A particle starting from rest moves atong the circumference of a circle of radius ' \(r\) ' with angular acceleration ' \(\alpha\) '. The magnitude of the average velocity in time it completes the small angular displacement ' \(\theta\) ' is

Using kinematic equation,
\(\begin{aligned}
\theta & =\omega_0 \mathrm{t}+\frac{1}{2} \alpha \mathrm{t}^2 \\
\theta & =\frac{1}{2} \alpha \mathrm{t}^2 \\
\therefore \quad \mathrm{t} & =\left(\frac{2 \theta}{\alpha}\right)^{1 / 2}...(i)
\end{aligned}\)
\(\ldots\left(\because\right.\) particle was at rest, \(\left.\omega_0=0\right)\)

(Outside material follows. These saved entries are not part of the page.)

/-- Cut image data into lines (R184, R185): `ok` is false when the bytes lie in a packet that was dropped or failed its CRC. A line has the image's width and the wire format of the set it belongs to (R183).
Bytes outside an image, while the stream waits for the next image, and past the line that a QUIESCING lane finishes (R58) are discarded. DEDUCED (log 20). -/
def cutLines : Nat → State → Nat → Nat → Bool → List Byte → State
  | 0, s, _, _, _, _ => s
  | fuel + 1, s, st, n, ok, bytes =>
    let x := strS s st
    if x.resync || !rdB s (CAM_STR_STATUS_IN_IMAGE st) || bytes.isEmpty || (x.part.isEmpty && laneStops s n) then s
    else
      let s := if x.part.isEmpty then
          let b := if lineMode s st then lineStrobe s st else (s, x.strobe)
          let size := if lineMode s st then wireBytes b.1 (nextOld b.1 st [] b.2) st x.imgW else x.size
          setStr b.1 st { strS b.1 st with strobe := b.2, partAt := s.now, size := size }
        else s
      let x := strS s st
      let need := x.size - x.part.length
      if x.size = 0 then s
      else if bytes.length < need then
        setStr s st { x with part := x.part ++ bytes, partBad := x.partBad || !ok }
      else
        let bad := x.partBad || !ok || x.bad
        let lastRow := x.imgRows != 0 && x.row + 1 == x.imgRows
        let l : CamLine := { missing := bad, first := x.row == 0, last := lastRow, data := if bad then [] else x.part ++ bytes.take need }
        let s := setStr s st { x with part := [], partBad := false, row := x.row + 1 }
        let s := rxPush s st { lane := n, line := l, at_ := x.partAt, img := some (x.imgW, x.imgRows, none), strobe := x.strobe }
        let s := onlyIf (!l.missing) (fun s => addWrap s (CAM_CNT_LINES_COUNT st) 1) s
        let s := onlyIf lastRow (fun s => wr s (CAM_STR_STATUS_IN_IMAGE st) 0) s
        cutLines fuel s st n ok (bytes.drop need)

/-- An image header reaches a stream (R182); one that was dropped or failed its CRC (`ok` false) begins an image of the set's own size, all of whose lines are missing (R184, R185). DEDUCED (log 20). -/
def cxpHeader (s : State) (st w h : Nat) (ok : Bool) : State :=
  if !ok && (strS s st).resync then s else
  let b := if lineMode s st then (s, none) else lineStrobe s st
  let s := b.1
  let old := nextOld s st [] b.2
  let bad := ok && sizeBad s old st w h
  let width := if ok then w else rdSet s old (CAM_STR_GEOM_WIDTH st)
  let rows := if ok then h else if lineMode s st then 0 else rdSet s old (CAM_STR_GEOM_HEIGHT st)
  let s := setStr s st { strS s st with resync := false, bad := bad || !ok, size := wireBytes s old st width, imgRows := rows, imgW := width, row := 0, part := [], partBad := false, strobe := b.2 }
  let s := wr s (CAM_STR_STATUS_IN_IMAGE st) 1
  let s := onlyIf ok (fun s => addWrap s (CAM_CNT_IMAGES_COUNT st) 1) s
  if bad then sizeErr s st w h 0 else s

/-- One packet of a stream in its turn. A QUIESCING lane begins no image (R58). -/
def cxpDeliver (s : State) (st : Nat) (p : HeldPkt) : State :=
  match p.pkt.body with
  | .header w h => if laneStops s p.lane then s else cxpHeader s st w.toNat h.toNat p.ok
  | .data bytes => cutLines (bytes.length + 1) s st p.lane p.ok bytes
  | .other => s

/-- How far a packet's tag lies behind the one a stream waits for; with none, from half the tags before the one that came first (R165). -/
def tagAhead (x : StreamS) (first : HeldPkt) (p : HeldPkt) : Nat :=
  let base := match x.nextTag with | some w => w | none => first.pkt.tag.toNat + 128
  (p.pkt.tag.toNat + 256 - base % 256) % 256

/-- Deliver held packets of a bonded group in the order of their packet tags (R165): the next tag at once, the next in order once the packet that came first has been held for the 4 us of skew that are
absorbed; so do a stream's first packets, of which none is known to be the next. DEDUCED (log 20). -/
def cxpDrain : Nat → State → Nat → State
  | 0, s, _ => s
  | fuel + 1, s, st =>
    let x := strS s st
    match x.held with
    | [] => s
    | h :: l =>
      let p := l.foldl (fun a q => if tagAhead x h q < tagAhead x h a then q else a) h
      if x.nextTag = some p.pkt.tag.toNat || h.at_ + 4000 < s.now then
        let s := setStr s st { x with held := x.held.filter (fun q => decide (q ≠ p)), nextTag := some ((p.pkt.tag.toNat + 1) % 256) }
        cxpDrain fuel (cxpDeliver s st p) st
      else s

/-- A packet of a bonded group arrives (R165): it is held for its turn. One whose turn was passed over is discarded, which R165 does not say. DESIGN CHOICE (log 20). -/
def cxpHold (s : State) (st : Nat) (p : HeldPkt) : State :=
  let x := strS s st
  if x.nextTag.isSome && 128 ≤ tagAhead x p p then s else
  let s := cxpDrain 512 (setStr s st { x with held := x.held ++ [p] }) st
  if (strS s st).held.isEmpty then s else { s with due := s.due ++ [.skew st s.now] }

/-- A packet dropped at a full ingress buffer (R184). DEDUCED (log 20). -/
def ingressDrop (s : State) (n st size : Nat) : State :=
  let s := addSat s (CAM_CNT_DROP_COUNT n) 1
  let s := record s rpData 0x0B svWarning 0x3005 (leBytes 1 n ++ leBytes 1 st ++ leBytes 2 size)
  raise s (srcLane n 5)

/-- Bytes of an image. -/
def gvspBytes (b : GvspBlock) : Nat := b.height * b.lineBytes

/-- Bytes of a full data packet of a block, by which R174 places each packet: those of any packet but the last; else what a lone last packet leaves for the others; else what the stream showed before (`pp`). DEDUCED (log 20). -/
def gvspPayload (pp : Nat) (b : GvspBlock) : Nat :=
  let top := b.last.getD (b.got.foldl (fun a p => max a p.1) 0)
  match b.got.find? (fun p => decide (p.1 < top)), b.got, b.last with
  | some p, _, _ => p.2.length
  | none, [], _ => pp
  | none, p :: _, some k => if k ≤ 1 then p.2.length else (gvspBytes b - p.2.length) / (k - 1)
  | none, p :: _, none => if pp = 0 then p.2.length else pp

/-- Whether every packet a row lies in has arrived; answers its bytes. -/
def gvspRow (pp : Nat) (b : GvspBlock) (r : Nat) : Option (List Byte) :=
  let n := gvspPayload pp b
  if n = 0 || b.lineBytes = 0 then none else
  let lo := r * b.lineBytes
  let hi := lo + b.lineBytes - 1
  let k0 := lo / n + 1
  let ks := (List.range (hi / n + 1 - lo / n)).map (fun i => k0 + i)
  let ds := ks.map (fun k => mget ([] : List Byte) b.got k)
  let l := (ds.flatten.drop (lo - (k0 - 1) * n)).take b.lineBytes
  if ks.all (fun k => b.got.any (fun p => p.1 == k)) && l.length == b.lineBytes then some l else none

/-- Whether a line of a group's streams is being received (Table 2-5): a part of it has come, or on GVSP some of its packets. DEDUCED (log 20). -/
def lineBegun (s : State) (m : Nat) : Bool :=
  receiving s && (streamsOf s m).any (fun st =>
    let x := strS s st
    !x.part.isEmpty || !x.held.isEmpty ||
      x.blocks.any (fun b => b.leader && !b.bad && !b.got.isEmpty && b.rows.any (fun r => decide (b.rowsOut ≤ r.1) && (gvspRow x.pp b r.1).isNone)))

/-- Whether a lane takes packets: it is UP, and its enable is not QUIESCING but to finish a line being received (Table 2-5). -/
def laneTakes (s : State) (n : Nat) : Bool := rdB s (CAM_LANE_STATUS_UP n) && (!laneStops s n || lineBegun s (masterOf s n))

/-- A CoaXPress event packet on a master lane (R169): a raw entry of KIND 1; one with a CRC error is counted and discarded (R187). DEDUCED (log 19). -/
def cxpEventPacket (n : Nat) (crcOk : Bool) (data : List Byte) (s : State) : State :=
  if !cxpMode s n || !laneTakes s n then s
  else if !crcOk then crcError s n
  else if rdB s (CAM_LANE_STATUS_MEMBER n) || laneStops s n then s else rawPush s n 1 data

/-- A CoaXPress stream packet arrives on a lane (R165, R166, R182, R184). DEDUCED (log 19). -/
def cxpStreamPacket (n : Nat) (x : CxpPacket) (s : State) : State :=
  if !cxpMode s n || !laneTakes s n then s else
  let s := onlyIf (!x.crcOk) (crcError · n) s
  let k := x.codeErrs.toNat
  let s := onlyIf (k != 0) (fun s => linkErrors (addSat s (CAM_CNT_CODE_COUNT n) k) n k) s
  if x.body = .other then addSat s (CAM_CNT_UNSUP_COUNT n) 1 else
  let m := masterOf s n
  match (streamsOf s m).find? (fun st => rd s (CAM_STR_BIND_SRC_ID st) == x.sid.toNat) with
  | none => s
  | some st =>
    if !receiving s then s else
    let room := decide (ingressFill s n + x.size.toNat ≤ 65536)
    let s := if room then s else ingressDrop s n st x.size.toNat
    let p : HeldPkt := ⟨n, s.now, x.crcOk && room, x⟩
    if (members s m).length ≤ 1 then cxpDeliver s st p
    else cxpHold s st p

/-! GVSP (R174, R175). A block's packets are its leader (ID 0), its data packets from 1 on, and its trailer. -/

/-- The block of a stream with an ID. -/
def blockOf (s : State) (st blk : Nat) : Option GvspBlock := (strS s st).blocks.find? (fun b => b.block == blk)

/-- Change the block with an ID. -/
def setBlock (s : State) (st blk : Nat) (g : GvspBlock → GvspBlock) : State :=
  setStr s st { strS s st with blocks := (strS s st).blocks.map (fun b => if b.block = blk then g b else b) }

/-- Whether a packet of a block has come. -/
def gvspHas (b : GvspBlock) (i : Nat) : Bool :=
  if i = 0 then b.leader else b.got.any (fun p => p.1 == i) || (match b.last with | some k => i == k + 1 | none => false)

/-- The number of data packets of a block, where the trailer or the leader and the packet size tell it. -/
def gvspCount (pp : Nat) (b : GvspBlock) : Option Nat :=
  match b.last with
  | some k => some k
  | none => let n := gvspPayload pp b
    if b.leader && n != 0 then some ((gvspBytes b + n - 1) / n) else none

/-- Whether a block is complete (R174): leader, trailer and every packet between them. -/
def gvspComplete (b : GvspBlock) : Bool :=
  match b.last with | none => false | some k => (List.range (k + 1)).all (gvspHas b)

/-- Packets missing from a block, rising: those below one that came, and all up to the trailer where the block has ended (`all`: a later block has begun, or it closes). DEDUCED (log 20). -/
def gvspMissing (pp : Nat) (b : GvspBlock) (all : Bool) : List Nat :=
  let top := (match b.last with | some k => k + 1 | none => b.got.foldl (fun a p => max a p.1) 0)
  let hi := if all then (match gvspCount pp b with | some k => k + 1 | none => top) else top
  (List.range (hi + 1)).filter (fun i => !gvspHas b i)

/-- The first data word of row `r` of a block comes (R192, R194): on a camera-timed stream in line mode its strobe; in area mode the leader's strobe stands for the image. A QUIESCING lane begins none (R58). -/
def gvspRowBegin (s : State) (st blk r : Nat) : State :=
  match blockOf s st blk with
  | none => s
  | some b =>
    if (mget none b.rows r).isSome || laneStops s (rd s (CAM_STR_BIND_LANE st)) then s else
    let x := if lineMode s st then lineStrobe s st else (s, none)
    setBlock x.1 st blk (fun b => { b with rows := mput none b.rows r (some (s.now, x.2.getD none)) })

/-- Rows of a block that begin in data packet `id` of `len` bytes. -/
def gvspRowsIn (pp : Nat) (b : GvspBlock) (id len : Nat) : List Nat :=
  let lo := (id - 1) * gvspPayload pp b
  if !b.leader || b.lineBytes = 0 then [] else
  let r0 := (lo + b.lineBytes - 1) / b.lineBytes
  (List.range (min b.height ((lo + len + b.lineBytes - 1) / b.lineBytes) - r0)).map (fun i => r0 + i)

/-- A row leaves a block for its pairing. -/
def gvspRowOut (s : State) (st n : Nat) (b : GvspBlock) (r : Nat) (d : Option (List Byte)) : State :=
  let l : CamLine := { missing := d.isNone, first := r == 0, last := r + 1 == b.height, data := d.getD [] }
  let m := mget none b.rows r
  let timed := rd s (FRM_STR_BIND_SAMPLER st) == 2
  let s := rxPush s st { lane := n, line := l, at_ := (m.map (·.1)).getD s.now, img := some (b.width, b.height, some b.code)
                         strobe := if timed then some (m.bind (·.2)) else none }
  onlyIf d.isSome (fun s => addWrap s (CAM_CNT_LINES_COUNT st) 1) s

/-- Pass on the rows of a block: those received in order, or, when it closes, all, the incomplete ones missing (R175, R182). DEDUCED (log 20). -/
def gvspRows : Nat → State → Nat → Nat → Bool → GvspBlock → State × GvspBlock
  | 0, s, _, _, _, b => (s, b)
  | fuel + 1, s, st, n, closing, b =>
    if b.height ≤ b.rowsOut then (s, b) else
    let d := if b.bad then none else gvspRow (strS s st).pp b b.rowsOut
    if d.isNone && !closing then (s, b)
    else gvspRows fuel (gvspRowOut s st n b b.rowsOut d) st n closing { b with rowsOut := b.rowsOut + 1 }

/-- Pass on what the oldest blocks of a stream allow: blocks are delivered in order. DEDUCED (log 20). -/
def gvspDrain : Nat → State → Nat → Nat → State
  | 0, s, _, _ => s
  | fuel + 1, s, st, n =>
    match (strS s st).blocks with
    | [] => wr s (CAM_STR_STATUS_IN_IMAGE st) 0
    | b :: bs =>
      let fin := gvspComplete b
      let r := gvspRows (b.height + 1) s st n fin b
      let x := strS r.1 st
      let s := setStr r.1 st (if fin then { x with blocks := bs, doneBlk := some b.block } else { x with blocks := r.2 :: bs })
      if fin then gvspDrain fuel s st n else s

/-- Whether a block ID lies ahead of the last one closed, in the width of its kind of ID. -/
def gvspNewer (ext : Bool) (blk : Nat) : Option Nat → Bool
  | none => true
  | some d => if ext then decide (d < blk) else let k := (blk + 65536 - d % 65536) % 65536
    decide (0 < k) && decide (k < 32768)

/-- A packet of a block that has not begun begins it, its leader or another one (R174: packets arrive in any order), but for a late packet of a block that has closed, while the stream waits for a leader (R186),
and on a lane that is QUIESCING (R58). DEDUCED (log 20). -/
def gvspBegin (s : State) (st : Nat) (p : GvspPkt) (leader : Bool) : State :=
  let x := strS s st
  let blk := p.block.toNat
  if (blockOf s st blk).isSome || laneStops s (rd s (CAM_STR_BIND_LANE st)) then s
  else if (if leader then x.doneBlk != some blk else !x.resync && gvspNewer p.ext blk x.doneBlk) then
    setStr s st { x with resync := false, blocks := x.blocks ++ [{ block := blk }] }
  else s

/-- A leader of an image reaches its block (R182, R192). DEDUCED (log 20). -/
def gvspLeader (s : State) (st : Nat) (p : GvspPkt) (w h code : Nat) : State :=
  let blk := p.block.toNat
  match blockOf s st blk with
  | none => s
  | some b =>
    if b.leader then s else
    let t := if lineMode s st then (s, none) else lineStrobe s st
    let s := t.1
    let old := nextOld s st ((strS s st).blocks.takeWhile (fun o => o.block != blk)) t.2
    let bad := sizeBad s old st w h || code != wireCode s old st
    let s := setBlock s st blk (fun b => { b with leader := true, height := h, width := w, code := code, lineBytes := wireBytes s old st w, bad := bad
                                                  rows := if lineMode s st then b.rows else mput none b.rows 0 (some (s.now, t.2.getD none)) })
    let s := addWrap (wr s (CAM_STR_STATUS_IN_IMAGE st) 1) (CAM_CNT_IMAGES_COUNT st) 1
    let s := if bad then sizeErr s st w h code else s
    each b.got (fun s k => each (gvspRowsIn (strS s st).pp ((blockOf s st blk).getD b) k.1 k.2.length) (fun s r => gvspRowBegin s st blk r) s) s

Angular displacement of the particle \(=\mathrm{r} \theta\)...(ii)
\(\begin{aligned}
\therefore \quad & \text { Average velocity }=\frac{\text { Angular displacement }}{\text { time }} \\
& \mathrm{V}_{\text {average }}=\frac{\mathrm{r} \theta}{\mathrm{t}}=\frac{\mathrm{r} \theta}{\left(\frac{2 \theta}{\alpha}\right)^{1 / 2}}=\frac{\mathrm{r}}{\sqrt{2}} \sqrt{\alpha \theta}
\end{aligned}\)